The oseltamivir carboxylate and zanamivir compounds were kindly provided by Hoffmann-La Roche Ltd., Switzerland. The stock NA inhibitor aliquots (10 mM) were stored at −20°C. Favipiravir (T-705) was purchased from Sigma-Aldrich, dissolved in dimethyl sulfoxide (DMSO), and further diluted with phosphate-buffered saline (PBS) to yield 2 mM stock and stored at −20°C.

Enzyme-based NA inhibition assay and NA kinetics.

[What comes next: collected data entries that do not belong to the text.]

-- ==== Sys2Proof/Laws/KeepsOps.lean ====
section
/-!
SUPPORT. Laws/KeepsOps.lean: what each operation keeps (Laws/Keeps.lean): the shared operations and those of the Datum, TIC, ensemble, synthesis, GNSS, port, memory and key blocks.
-/
set_option linter.all false
namespace Sys2Proof.Machine

/-! ### Machine/Ops.lean -/

theorem State.setF_keeps {m : Nat} {z s : State} {f : Fld} (h0 : Keeps m z s) (hm : 0x0 &&& m = 0x0) (hf_bit : f.reg.bit &&& m = f.reg.bit) (n : Nat) (i : Nat) : Keeps m z (State.setF s f n i) := by
  unfold State.setF
  repeat' first
    | with_reducible assumption
    | exact mask_sub (by decide) hm
    | with_reducible apply State.wr_keeps
    | (intro _)

theorem State.setB_keeps {m : Nat} {z s : State} {f : Fld} (h0 : Keeps m z s) (hm : 0x0 &&& m = 0x0) (hf_bit : f.reg.bit &&& m = f.reg.bit) (b : Bool) (i : Nat) : Keeps m z (State.setB s f b i) := by
  unfold State.setB
  repeat' first
    | with_reducible assumption
    | exact mask_sub (by decide) hm
    | with_reducible apply State.setF_keeps
    | (intro _)

theorem State.bump_keeps {m : Nat} {z s : State} {r : Reg} (h0 : Keeps m z s) (hm : 0x0 &&& m = 0x0) (hr_bit : r.bit &&& m = r.bit) (i : Nat) : Keeps m z (State.bump s r i) := by
  unfold State.bump
  repeat' first
    | with_reducible assumption
    | exact mask_sub (by decide) hm
    | with_reducible apply State.wr_keeps
    | (intro _)

theorem State.setPair_keeps {m : Nat} {z s : State} {hi : Reg} {lo : Reg} (h0 : Keeps m z s) (hm : 0x0 &&& m = 0x0) (hhi_bit : hi.bit &&& m = hi.bit) (hlo_bit : lo.bit &&& m = lo.bit) (v : BitVec 64) (i : Nat) : Keeps m z (State.setPair s hi lo v i) := by
  unfold State.setPair
  repeat' first
    | with_reducible assumption
    | exact mask_sub (by decide) hm
    | with_reducible apply State.wr_keeps
    | (intro _)

theorem State.w1c_keeps {m : Nat} {z s : State} {r : Reg} (h0 : Keeps m z s) (hm : 0x0 &&& m = 0x0) (hr_bit : r.bit &&& m = r.bit) (i : Nat) (v : BitVec 32) : Keeps m z (State.w1c s r i v) := by
  unfold State.w1c
  repeat' first
    | with_reducible assumption
    | exact mask_sub (by decide) hm
    | with_reducible apply State.wr_keeps
    | (intro _)

theorem State.wrRw_keeps {m : Nat} {z s : State} {r : Reg} (h0 : Keeps m z s) (hm : 0x0 &&& m = 0x0) (hr_bit : r.bit &&& m = r.bit) (i : Nat) (v : BitVec 32) : Keeps m z (State.wrRw s r i v) := by
  unfold State.wrRw
  repeat' first
    | (extract_lets +onlyGivenNames x; refine keeps_cut (m := m) (z := z) (x := x) ?_ (fun hx => ?_); rotate_left; generalize x = y at hx ⊢; clear x; rotate_left; subst x)
    | (extract_lets +onlyGivenNames x; first | (subst x) | skip)
    | with_reducible assumption
    | exact mask_sub (by decide) hm
    | with_reducible apply State.wr_keeps
    | (intro _)

theorem State.fresh_keeps {m : Nat} {z s : State} (h : Keeps m z s) (hm : 0x100000000 &&& m = 0x100000000) : Keeps m z (s.fresh).2 := by
  unfold State.fresh
  simp only [keeps_mk]
  refine keeps_upd h ?_ ?_ ?_ ?_ ?_ ?_ ?_ ?_ ?_ ?_ ?_ ?_ ?_ ?_ ?_ ?_ ?_ ?_ ?_ ?_ ?_ ?_ ?_ ?_ ?_ ?_ ?_ ?_ ?_ ?_ ?_ ?_ ?_ id id (Fuses.Le.refl _)
    <;> first | exact same_rfl | exact same_bit (by decide) hm

theorem State.storeMem_keeps {m : Nat} {z s : State} (h0 : Keeps m z s) (hm : 0x20002 &&& m = 0x20002) (a : Nat) (bs : List Byte) : Keeps m z (State.storeMem s a bs) := by
  unfold State.storeMem
  repeat' first
    | (extract_lets +onlyGivenNames x; refine keeps_cut (m := m) (z := z) (x := x) ?_ (fun hx => ?_); rotate_left; generalize x = y at hx ⊢; clear x; rotate_left; subst x)
    | (extract_lets +onlyGivenNames x; first | (subst x) | skip)
    | with_reducible assumption
    | exact mask_sub (by decide) hm
    | with_reducible apply State.store_keeps
    | (intro _)
    | (simp only [keeps_mk]; refine keeps_upd ?_ ?_ ?_ ?_ ?_ ?_ ?_ ?_ ?_ ?_ ?_ ?_ ?_ ?_ ?_ ?_ ?_ ?_ ?_ ?_ ?_ ?_ ?_ ?_ ?_ ?_ ?_ ?_ ?_ ?_ ?_ ?_ ?_ ?_ ?_ ?_ ?_ <;> first | exact same_rfl | exact same_bit (by decide) hm | exact id | exact Fuses.Le.refl _ | exact fun _ => TimeVal.ofCount_ns _ | exact fun h => SMap.wf_filter _ h | exact fun _ => SMap.wf_nil _ _ | skip)

theorem State.setThread_keeps {m : Nat} {z s : State} (h0 : Keeps m z s) (hm : 0x100 &&& m = 0x100) (n : Nat) (t : Thread) : Keeps m z (State.setThread s n t) := by
  unfold State.setThread
  repeat' first
    | (extract_lets +onlyGivenNames x; refine keeps_cut (m := m) (z := z) (x := x) ?_ (fun hx => ?_); rotate_left; generalize x = y at hx ⊢; clear x; rotate_left; subst x)
    | (extract_lets +onlyGivenNames x; first | (subst x) | skip)
    | with_reducible assumption
    | exact mask_sub (by decide) hm
    | (intro _)
    | (simp only [keeps_mk]; refine keeps_upd ?_ ?_ ?_ ?_ ?_ ?_ ?_ ?_ ?_ ?_ ?_ ?_ ?_ ?_ ?_ ?_ ?_ ?_ ?_ ?_ ?_ ?_ ?_ ?_ ?_ ?_ ?_ ?_ ?_ ?_ ?_ ?_ ?_ ?_ ?_ ?_ ?_ <;> first | exact same_rfl | exact same_bit (by decide) hm | exact id | exact Fuses.Le.refl _ | exact fun _ => TimeVal.ofCount_ns _ | exact fun h => SMap.wf_filter _ h | exact fun _ => SMap.wf_nil _ _ | skip)

theorem State.setIrqDyn_keeps {m : Nat} {z s : State} (h0 : Keeps m z s) (hm : 0x4000 &&& m = 0x4000) (n : Nat) (d : IrqDyn) : Keeps m z (State.setIrqDyn s n d) := by
  unfold State.setIrqDyn
  repeat' first
    | (extract_lets +onlyGivenNames x; refine keeps_cut (m := m) (z := z) (x := x) ?_ (fun hx => ?_); rotate_left; generalize x = y at hx ⊢; clear x; rotate_left; subst x)
    | (extract_lets +onlyGivenNames x; first | (subst x) | skip)
    | with_reducible assumption
    | exact mask_sub (by decide) hm
    | (intro _)
    | (simp only [keeps_mk]; refine keeps_upd ?_ ?_ ?_ ?_ ?_ ?_ ?_ ?_ ?_ ?_ ?_ ?_ ?_ ?_ ?_ ?_ ?_ ?_ ?_ ?_ ?_ ?_ ?_ ?_ ?_ ?_ ?_ ?_ ?_ ?_ ?_ ?_ ?_ ?_ ?_ ?_ ?_ <;> first | exact same_rfl | exact same_bit (by decide) hm | exact id | exact Fuses.Le.refl _ | exact fun _ => TimeVal.ofCount_ns _ | exact fun h => SMap.wf_filter _ h | exact fun _ => SMap.wf_nil _ _ | skip)

theorem State.irqLatch_keeps {m : Nat} {z s : State} (h0 : Keeps m z s) (hm : 0x4000000000 &&& m = 0x4000000000) (n detail : Nat) : Keeps m z (State.irqLatch s n detail) := by
  unfold State.irqLatch
  repeat' first
    | (extract_lets +onlyGivenNames x; refine keeps_cut (m := m) (z := z) (x := x) ?_ (fun hx => ?_); rotate_left; generalize x = y at hx ⊢; clear x; rotate_left; subst x)
    | (extract_lets +onlyGivenNames x; first | (subst x) | skip)
    | with_reducible assumption
    | exact mask_sub (by decide) hm
    | with_reducible apply State.setB_keeps
    | with_reducible apply State.setF_keeps
    | (intro _)
    | with_reducible apply keeps_ite

theorem State.irqPulse_keeps {m : Nat} {z s : State} (h0 : Keeps m z s) (hm : 0x4000000000 &&& m = 0x4000000000) (n detail : Nat) : Keeps m z (State.irqPulse s n detail) := by
  unfold State.irqPulse
  repeat' first
    | with_reducible assumption
    | exact mask_sub (by decide) hm
    | with_reducible apply State.irqLatch_keeps
    | (intro _)
    | with_reducible apply keeps_ite

theorem State.irqLine_keeps {m : Nat} {z s : State} (h0 : Keeps m z s) (hm : 0x4000004000 &&& m = 0x4000004000) (n : Nat) (b : Bool) : Keeps m z (State.irqLine s n b) := by
  unfold State.irqLine
  repeat' first
    | (extract_lets +onlyGivenNames x; refine keeps_cut (m := m) (z := z) (x := x) ?_ (fun hx => ?_); rotate_left; generalize x = y at hx ⊢; clear x; rotate_left; subst x)
    | (extract_lets +onlyGivenNames x; first | (subst x) | skip)
    | with_reducible assumption
    | exact mask_sub (by decide) hm
    | with_reducible apply State.irqPulse_keeps
    | with_reducible apply State.setIrqDyn_keeps
    | with_reducible apply State.setB_keeps
    | (intro _)
    | with_reducible apply keeps_ite

theorem State.setSlot_keeps {m : Nat} {z s : State} (h0 : Keeps m z s) (hm : 0x80 &&& m = 0x80) (h : Nat) (x : Slot) : Keeps m z (State.setSlot s h x) := by
  unfold State.setSlot
  repeat' first
    | (extract_lets +onlyGivenNames x; refine keeps_cut (m := m) (z := z) (x := x) ?_ (fun hx => ?_); rotate_left; generalize x = y at hx ⊢; clear x; rotate_left; subst x)
    | (extract_lets +onlyGivenNames x; first | (subst x) | skip)
    | with_reducible assumption
    | exact mask_sub (by decide) hm
    | (intro _)
    | (simp only [keeps_mk]; refine keeps_upd ?_ ?_ ?_ ?_ ?_ ?_ ?_ ?_ ?_ ?_ ?_ ?_ ?_ ?_ ?_ ?_ ?_ ?_ ?_ ?_ ?_ ?_ ?_ ?_ ?_ ?_ ?_ ?_ ?_ ?_ ?_ ?_ ?_ ?_ ?_ ?_ ?_ <;> first | exact same_rfl | exact same_bit (by decide) hm | exact id | exact Fuses.Le.refl _ | exact fun _ => TimeVal.ofCount_ns _ | exact fun h => SMap.wf_filter _ h | exact fun _ => SMap.wf_nil _ _ | skip)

The sensitivities of the H7N9 viruses to zanamivir and oseltamivir carboxylate were determined by an enzyme-based assay using the fluorogenic substrate 2′-(4-methylumbelliferryl)-α-d-N-acetylneuraminic acid (MUNANA) at a final concentration of 167 µM and incubated at 37°C for 30 min (23, 24). The neuraminidase-cleaved product (4-methylumbelliferone) was detected using an FLUOstar OPTIMA microplate reader (BMG Labtech) at excitation and emission wavelengths of 355 and 460 nm, respectively. The IC50 for each virus was determined by plotting fluorescence as a function of the compound concentration followed by variable-slope dose-response curve fitting using GraphPad Prism software. The NA enzyme kinetics assays were performed with the MUNANA substrate (final concentration, 0 to 571.4 µM) as previously described (21) with viruses diluted to approximately 10,000 TCID50/well in a 96-well plate. The fluorescence of the released 4-methylumbelliferone was measured every 68 s for 68 min by using a FLUOstar OPTIMA microplate reader (BMG Labtech). The enzyme kinetics data were fitted to the Michaelis-Menten equation to determine the Michaelis constant (Km) and maximum velocity (Vmax) of substrate conversion using GraphPad Prism.

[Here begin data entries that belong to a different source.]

theorem State.dbgCtl_keeps {m : Nat} {z s : State} (h0 : Keeps m z s) (hm : 0x40020000100 &&& m = 0x40020000100) (v : BitVec 32) : Keeps m z (State.dbgCtl s v) := by
  unfold State.dbgCtl
  repeat' first
    | (extract_lets +onlyGivenNames x; refine keeps_cut (m := m) (z := z) (x := x) ?_ (fun hx => ?_); rotate_left; generalize x = y at hx ⊢; clear x; rotate_left; subst x)
    | (extract_lets +onlyGivenNames x; first | (subst x) | skip)
    | with_reducible assumption
    | exact mask_sub (by decide) hm
    | with_reducible apply State.setDebug_keeps
    | with_reducible apply State.wr_keeps
    | (intro _)
    | with_reducible apply keeps_ite

theorem State.setFuses_keeps {m : Nat} {z s : State} (h : Keeps m z s) (hm : 0x20000000 &&& m = 0x20000000) (f : Fuses)
    (hf : Fuses.Le s.pwr.fuses f) : Keeps m z (s.setFuses f) := by
  unfold State.setFuses
  simp only [keeps_mk]
  refine keeps_upd h ?_ ?_ ?_ ?_ ?_ ?_ ?_ ?_ ?_ ?_ ?_ ?_ ?_ ?_ ?_ ?_ ?_ ?_ ?_ ?_ ?_ ?_ ?_ ?_ ?_ ?_ ?_ ?_ ?_ ?_ ?_ ?_ ?_ id id hf
    <;> first | exact same_rfl | exact same_bit (by decide) hm

theorem State.fuseProgram_keeps {m : Nat} {z s : State} (h : Keeps m z s) (hm : 0xD0020020100 &&& m = 0xD0020020100) (item value : Nat) :
    Keeps m z (State.fuseProgram s item value).1 := by
  have set := fun f hf => State.setFuses_keeps h (mask_sub (by decide) hm) f hf
  have inv := set _ (Fuses.le_inv s.pwr.fuses)
  have kills := set _ (Fuses.le_kills s.pwr.fuses)
  have prio := fun v hv => set _ (Fuses.le_prio s.pwr.fuses v hv)
  have dfdt := fun v hv => set _ (Fuses.le_dfdt s.pwr.fuses v hv)
  refine keeps_ite_fst (fun _ => h) (fun _ => keeps_ite_fst (fun _ => h) (fun _ => keeps_ite_fst (fun _ => ?_) (fun _ =>
    keeps_ite_fst (fun _ => ?_) (fun _ => keeps_ite_fst (fun _ => ?_) (fun _ => keeps_ite_fst (fun _ => ?_) (fun _ => h))))))
  · exact keeps_ite_fst (fun _ => h) (fun _ => keeps_ite (State.setDebug_keeps inv (mask_sub (by decide) hm) _) inv)
  · exact keeps_ite_fst (fun _ => h) (fun _ => State.setDebug_keeps kills (mask_sub (by decide) hm) _)
  · exact keeps_ite_fst (fun _ => h) (fun hp => keeps_ite_fst (fun _ => h) (fun _ =>
      State.setB_keeps (State.setF_keeps (prio _ hp) (mask_sub (by decide) hm) (mask_sub (by decide) hm) _ _) (mask_sub (by decide) hm)
        (mask_sub (by decide) hm) _ _))
  · exact keeps_ite_fst (fun _ => h) (fun hp => keeps_ite_fst (fun _ => h) (fun _ =>
      keeps_ite (State.dfdtWrite_keeps (dfdt _ hp) (mask_sub (by decide) hm) _) (dfdt _ hp)))

theorem State.fuseOwner_keeps {m : Nat} {z s : State} (h0 : Keeps m z s) (hm : 0x20060000000 &&& m = 0x20060000000) (owner : List Byte) : Keeps m z (State.fuseOwner s owner) := by
  unfold State.fuseOwner
  repeat' first
    | (extract_lets +onlyGivenNames x; refine keeps_cut (m := m) (z := z) (x := x) ?_ (fun hx => ?_); rotate_left; generalize x = y at hx ⊢; clear x; rotate_left; subst x)
    | (extract_lets +onlyGivenNames x; first | (subst x) | skip)
    | with_reducible assumption
    | exact mask_sub (by decide) hm
    | with_reducible refine State.setFuses_keeps ?_ ?_ _ (Fuses.le_inv _)
    | with_reducible refine State.setFuses_keeps ?_ ?_ _ (Fuses.le_kills _)
    | with_reducible refine State.setFuses_keeps ?_ ?_ _ (Fuses.le_prio _ _ (by assumption))
    | with_reducible refine State.setFuses_keeps ?_ ?_ _ (Fuses.le_dfdt _ _ (by assumption))
    | with_reducible refine State.setFuses_keeps ?_ ?_ _ (Fuses.le_owner _ _)
    | with_reducible refine State.setFuses_keeps ?_ ?_ _ (Fuses.le_field _)
    | with_reducible refine State.setFuses_keeps ?_ ?_ _ (Fuses.le_retire _)
    | with_reducible apply State.hashRegs_keeps
    | with_reducible apply State.setB_keeps
    | (intro _)
    | (simp only [keeps_mk]; refine keeps_upd ?_ ?_ ?_ ?_ ?_ ?_ ?_ ?_ ?_ ?_ ?_ ?_ ?_ ?_ ?_ ?_ ?_ ?_ ?_ ?_ ?_ ?_ ?_ ?_ ?_ ?_ ?_ ?_ ?_ ?_ ?_ ?_ ?_ ?_ ?_ ?_ ?_ <;> first | exact same_rfl | exact same_bit (by decide) hm | exact id | exact Fuses.Le.refl _ | exact fun _ => TimeVal.ofCount_ns _ | exact fun h => SMap.wf_filter _ h | exact fun _ => SMap.wf_nil _ _ | skip)
    | (with_reducible apply keeps_pair)

theorem State.provision_keeps {m : Nat} {z s : State} (h : Keeps m z s) (hm : 0x20060000000 &&& m = 0x20060000000) {owner : List Byte} {r : State}
    (e0 : State.provision s owner = .inr r) : Keeps m z r := by
  have k := State.fuseOwner_keeps h (mask_sub (by decide) hm) owner
  unfold State.provision at e0
  repeat' split at e0
  all_goals first | exact Sum.inr.inj e0 ▸ k | exact absurd e0 Sum.inl_ne_inr

theorem State.advanceField_keeps {m : Nat} {z s : State} (h0 : Keeps m z s) (hm : 0x20000000 &&& m = 0x20000000) : Keeps m z (State.advanceField s).1 := by
  unfold State.advanceField
  repeat' first
    | (extract_lets +onlyGivenNames x; refine keeps_cut (m := m) (z := z) (x := x) ?_ (fun hx => ?_); rotate_left; generalize x = y at hx ⊢; clear x; rotate_left; subst x)
    | (extract_lets +onlyGivenNames x; first | (subst x) | skip)
    | with_reducible assumption
    | exact mask_sub (by decide) hm
    | with_reducible refine State.setFuses_keeps ?_ ?_ _ (Fuses.le_inv _)
    | with_reducible refine State.setFuses_keeps ?_ ?_ _ (Fuses.le_kills _)
    | with_reducible refine State.setFuses_keeps ?_ ?_ _ (Fuses.le_prio _ _ (by assumption))
    | with_reducible refine State.setFuses_keeps ?_ ?_ _ (Fuses.le_dfdt _ _ (by assumption))
    | with_reducible refine State.setFuses_keeps ?_ ?_ _ (Fuses.le_owner _ _)
    | with_reducible refine State.setFuses_keeps ?_ ?_ _ (Fuses.le_field _)
    | with_reducible refine State.setFuses_keeps ?_ ?_ _ (Fuses.le_retire _)
    | (intro _)
    | with_reducible apply keeps_ite
    | with_reducible apply keeps_ite_fst
    | (split)
    | (with_reducible apply keeps_pair)

theorem State.retire_keeps {m : Nat} {z s : State} (h0 : Keeps m z s) (hm : 0x24862026000 &&& m = 0x24862026000) (order : List Byte) : Keeps m z (State.retire s order).1 := by
  unfold State.retire
  repeat' first
    | (extract_lets +onlyGivenNames x; refine keeps_cut (m := m) (z := z) (x := x) ?_ (fun hx => ?_); rotate_left; generalize x = y at hx ⊢; clear x; rotate_left; subst x)
    | (extract_lets +onlyGivenNames x; first | (subst x) | skip)
    | with_reducible assumption
    | exact mask_sub (by decide) hm
    | with_reducible refine State.setFuses_keeps ?_ ?_ _ (Fuses.le_inv _)
    | with_reducible refine State.setFuses_keeps ?_ ?_ _ (Fuses.le_kills _)
    | with_reducible refine State.setFuses_keeps ?_ ?_ _ (Fuses.le_prio _ _ (by assumption))
    | with_reducible refine State.setFuses_keeps ?_ ?_ _ (Fuses.le_dfdt _ _ (by assumption))
    | with_reducible refine State.setFuses_keeps ?_ ?_ _ (Fuses.le_owner _ _)
    | with_reducible refine State.setFuses_keeps ?_ ?_ _ (Fuses.le_field _)
    | with_reducible refine State.setFuses_keeps ?_ ?_ _ (Fuses.le_retire _)
    | with_reducible apply State.envStop_keeps
    | with_reducible apply State.destroyKeys_keeps
    | (intro _)
    | with_reducible apply keeps_ite
    | with_reducible apply keeps_ite_fst
    | (split)
    | (with_reducible apply keeps_pair)

theorem State.withdrawCluster_keeps {m : Nat} {z s : State} (h0 : Keeps m z s) (hm : 0x40204108004D80 &&& m = 0x40204108004D80) (c : Nat) : Keeps m z (State.withdrawCluster s c) := by
  unfold State.withdrawCluster
  repeat' first
    | (extract_lets +onlyGivenNames x; refine keeps_cut (m := m) (z := z) (x := x) ?_ (fun hx => ?_); rotate_left; generalize x = y at hx ⊢; clear x; rotate_left; subst x)
    | (extract_lets +onlyGivenNames x; first | (subst x) | skip)
    | with_reducible assumption
    | exact mask_sub (by decide) hm
    | with_reducible apply State.withdrawEvents_keeps
    | with_reducible apply State.failLaunch_keeps
    | (with_reducible apply keeps_foldl)
    | (intro _ _ _)
    | (intro _)
    | with_reducible apply keeps_ite
    | (split)

theorem State.isolate_keeps {m : Nat} {z s : State} (h0 : Keeps m z s) (hm : 0x6820432900FD80 &&& m = 0x6820432900FD80) (c : Nat) : Keeps m z (State.isolate s c) := by
  unfold State.isolate
  repeat' first
    | (extract_lets +onlyGivenNames x; refine keeps_cut (m := m) (z := z) (x := x) ?_ (fun hx => ?_); rotate_left; generalize x = y at hx ⊢; clear x; rotate_left; subst x)
    | (extract_lets +onlyGivenNames x; first | (subst x) | skip)
    | with_reducible assumption
    | exact mask_sub (by decide) hm
    | with_reducible apply State.withdrawCluster_keeps
    | with_reducible apply State.portIdle_keeps
    | with_reducible apply State.abortThread_keeps
    | (with_reducible apply keeps_foldl)
    | (intro _ _ _)
    | (intro _)
    | with_reducible apply keeps_ite
    | with_reducible apply keeps_ite_fst
    | (simp only [keeps_mk]; refine keeps_upd ?_ ?_ ?_ ?_ ?_ ?_ ?_ ?_ ?_ ?_ ?_ ?_ ?_ ?_ ?_ ?_ ?_ ?_ ?_ ?_ ?_ ?_ ?_ ?_ ?_ ?_ ?_ ?_ ?_ ?_ ?_ ?_ ?_ ?_ ?_ ?_ ?_ <;> first | exact same_rfl | exact same_bit (by decide) hm | exact id | exact Fuses.Le.refl _ | exact fun _ => TimeVal.ofCount_ns _ | exact fun h => SMap.wf_filter _ h | exact fun _ => SMap.wf_nil _ _ | skip)
    | (with_reducible apply keeps_pair)

theorem State.restore_keeps {m : Nat} {z s : State} (h0 : Keeps m z s) (hm : 0x48204129004D80 &&& m = 0x48204129004D80) (c : Nat) : Keeps m z (State.restore s c) := by
  unfold State.restore
  repeat' first
    | (extract_lets +onlyGivenNames x; refine keeps_cut (m := m) (z := z) (x := x) ?_ (fun hx => ?_); rotate_left; generalize x = y at hx ⊢; clear x; rotate_left; subst x)
    | (extract_lets +onlyGivenNames x; first | (subst x) | skip)
    | with_reducible assumption
    | exact mask_sub (by decide) hm
    | with_reducible apply State.portStart_keeps
    | (with_reducible apply keeps_foldl)
    | (intro _ _ _)
    | (intro _)
    | (simp only [keeps_mk]; refine keeps_upd ?_ ?_ ?_ ?_ ?_ ?_ ?_ ?_ ?_ ?_ ?_ ?_ ?_ ?_ ?_ ?_ ?_ ?_ ?_ ?_ ?_ ?_ ?_ ?_ ?_ ?_ ?_ ?_ ?_ ?_ ?_ ?_ ?_ ?_ ?_ ?_ ?_ <;> first | exact same_rfl | exact same_bit (by decide) hm | exact id | exact Fuses.Le.refl _ | exact fun _ => TimeVal.ofCount_ns _ | exact fun h => SMap.wf_filter _ h | exact fun _ => SMap.wf_nil _ _ | skip)
    | (with_reducible apply keeps_pair)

Sensitivity to antiviral compounds in vitro.

The sensitivity of the human H7N9 viruses to zanamivir (0 to 500 µM), oseltamivir carboxylate (0 to 1,000 µM), or favipiravir (0 to 100 µM) was evaluated in MDCK cells at a multiplicity of infection (MOI) of 0.001 TCID50 per cell. Cells were pretreated with the antiviral compounds for 2 h prior to infection and after the 1-h incubation at 37°C. Supernatants were collected at 48 h postinfection and stored at −80°C before titration (log10 TCID50/ml; range of dilutions, 10−0.5 to 10−8) in MDCK cells.

Replication kinetics.

MDCK-SIAT cells were infected with the plaque-purified A/Shanghai/1/2013 NAR292 and NAK292 viruses at an MOI of 0.001 TCID50/cell. Supernatants were collected at 8 h, 16 h, 24 h, 40 h, 50 h, and 75 h postinfection and stored at −80°C before titration (log10 PFU/ml; detection limit = 10 PFU) in MDCK cells.